-- Aim of the exercise --
Lines containing "hdone" should be pulled from the material below.

-- Dataset records --
*** Block opens ***
theorem mapRaw_rewriteStores (vp vw : Word) (s : State) :
    mapRaw vp vw (rewriteStores a b s) = mapNext (rewriteStores a b) (mapRaw vp vw s) := by
  have hglat : (rewriteStores a b s).glat = s.glat := rfl
  have hcfg : (rewriteStores a b s).cfg = s.cfg := rfl
  have hlen : tableLen (rewriteStores a b s) = tableLen s := rfl
  cases hsel : selectIndex s.cfg.indexPolicy (tableLen s) (mapIndex vp s.glat.gp) with
  | none => simp only [mapRaw, hglat, hcfg, hlen, hsel]; rfl
  | some i =>
    have htable : tableAt (rewriteStores a b s) i = tableAt s i := rfl
    cases hentry : tableAt s i <;> simp only [mapRaw, mapAt, hglat, hcfg, hlen, hsel, htable, hentry] <;> rfl

theorem mapVoice_rewriteStores (hb : KeepsValues b) (v : Voice) (s : State) :
    mapVoice v (rewriteStores a b s) = mapNext (rewriteStores a b) (mapVoice v s) := by
  have hp' : voiceSlotP (rewriteStores a b s) v = voiceSlotP s v := rfl
  have hw' : voiceSlotW (rewriteStores a b s) v = voiceSlotW s v := rfl
  cases hp : readSlot s (voiceSlotP s v) <;> cases hw : readSlot s (voiceSlotW s v) <;>
    simp only [mapVoice, readSlot_rewriteStores hb, hp', hw', hp, hw, mapRaw_rewriteStores, mapNext_fault]

/-- An instruction commutes with rewriting the oscillator registers and the `VALID` flags, if the one operation on those
stores that it may be does. -/
theorem exec_rewriteStores {i : Instr} {s : State} (hb : KeepsValues b)
    (htick : ∀ v g ph, i = .oscTick v g ph → tickVoice v (rewriteStores a b s) = rewriteStores a b (tickVoice v s))
    (hset : ∀ v g ph, i = .oscSet v g ph → setVoice v (rewriteStores a b s) = rewriteStores a b (setVoice v s))
    (hstore : ∀ g ph, i = .smpComplete g ph →
      storeSample (rewriteStores a b s) = mapNext (rewriteStores a b) (storeSample s)) :
    exec i (rewriteStores a b s) = mapNext (rewriteStores a b) (exec i s) := by
  cases i with
  | smpBegin g ph => exact guarded_mapNext rfl rfl (by rw [beginSample_rewriteStores]; rfl)
  | tickWait g ph =>
    have hflag : (rewriteStores a b s).tmr.elapsed = s.tmr.elapsed := rfl
    refine guarded_mapNext rfl rfl ?_
    cases he : s.tmr.elapsed <;> simp only [hflag, he] <;> rfl
  | oscTick v g ph => exact guarded_mapNext rfl rfl (by rw [htick v g ph rfl]; rfl)
  | portWrite g ph => exact guarded_mapNext rfl rfl rfl
  | globalRead g ph => exact guarded_mapNext rfl rfl (readGlobals_rewriteStores hb s)
  | map v g ph =>
    have hvalid : (rewriteStores a b s).glat.valid = s.glat.valid := rfl
    refine guarded_mapNext rfl rfl ?_
    cases he : s.glat.valid <;> simp only [hvalid, he, mapVoice_rewriteStores hb] <;> rfl
  | oscSet v g ph =>
    have hvalid : (rewriteStores a b s).mapout.valid = s.mapout.valid := rfl
    refine guarded_mapNext rfl rfl ?_
    cases he : s.mapout.valid <;> simp only [hvalid, he, hset v g ph rfl] <;> rfl
  | smpComplete g ph =>
    have hdone : (rewriteStores a b s).adc.done = s.adc.done := rfl
    refine guarded_mapNext rfl rfl ?_
    cases he : s.adc.done <;> simp only [hdone, he, hstore g ph rfl] <;> rfl
  | cntInc g ph => exact guarded_mapNext rfl rfl rfl
  | loop g ph => exact guarded_mapNext rfl rfl rfl

/-! ### The registers of another voice -/

theorem oscOf_replaceOther {u v : Voice} (h : u ≠ v) (o : Osc) (s : State) :
    oscOf (rewriteStores (fun t => PerVoice.set t u o) b s) v = oscOf s v :=
  perVoice_get_set_other _ _ _ _ (Ne.symm h)

theorem tickVoice_replaceOther {u v : Voice} (h : u ≠ v) (o : Osc) (s : State) :
    tickVoice v (rewriteStores (fun t => PerVoice.set t u o) b s)
      = rewriteStores (fun t => PerVoice.set t u o) b (tickVoice v s) := by
  simp only [tickVoice, oscOf_replaceOther h]
  simp only [rewriteStores, perVoice_set_comm _ _ _ _ _ h]
  rfl

theorem setVoice_replaceOther {u v : Voice} (h : u ≠ v) (o : Osc) (s : State) :
    setVoice v (rewriteStores (fun t => PerVoice.set t u o) b s)
      = rewriteStores (fun t => PerVoice.set t u o) b (setVoice v s) := by
  simp only [setVoice, oscOf_replaceOther h]
  simp only [rewriteStores, perVoice_set_comm _ _ _ _ _ h]

theorem storeSample_rewriteOsc (s : State) :
    storeSample (rewriteStores a (fun l => l) s) = mapNext (rewriteStores a fun l => l) (storeSample s) := by
  have hslot : slotAt (rewriteStores a (fun l => l) s) s.ch.toNat = slotAt s s.ch.toNat := rfl
  have hch : (rewriteStores a (fun l => l) s).ch = s.ch := rfl
  cases hx : slotAt s s.ch.toNat <;> simp only [storeSample, hch, hslot, hx] <;> rfl

/-! ### The `VALID` flags -/

theorem forgetValid_eq_rewriteStores :
    forgetValid = rewriteStores (fun o => o) (fun l => l.map fun x => { x with valid := false }) := rfl

theorem forgetValid_forgetValid (s : State) : forgetValid (forgetValid s) = forgetValid s := by
  simp [forgetValid]

theorem mapNext_forgetValid_idem (o : Result) :
    mapNext forgetValid (mapNext forgetValid o) = mapNext forgetValid o := by
  cases o with
  | next s => exact congrArg Host.Outcome.next (forgetValid_forgetValid s)
  | fault r => rfl
  | refused r => rfl

/-- `SMP_COMPLETE` sets one flag; with the flags forgotten after it, it does the same whatever they were before. -/
theorem storeSample_forgetValid (s : State) :
    mapNext forgetValid (storeSample (forgetValid s)) = mapNext forgetValid (storeSample s) := by
  have hslot : slotAt (forgetValid s) s.ch.toNat
      = (slotAt s s.ch.toNat).map fun x => { x with valid := false } := List.getElem?_map ..
  have hch : (forgetValid s).ch = s.ch := rfl
  cases hx : slotAt s s.ch.toNat with
  | none => simp [storeSample, hch, hslot, hx]
  | some x =>
    simp only [storeSample, hch, hslot, hx, Option.map_some, mapNext_next]
    simp [forgetValid, advance, writeSlot, List.map_set, nextChannel, channels, Function.comp_def]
*** Block closes ***
-- Written response --
    have hdone : (rewriteStores a b s).adc.done = s.adc.done := rfl
    cases he : s.adc.done <;> simp only [hdone, he, hstore g ph rfl] <;> rfl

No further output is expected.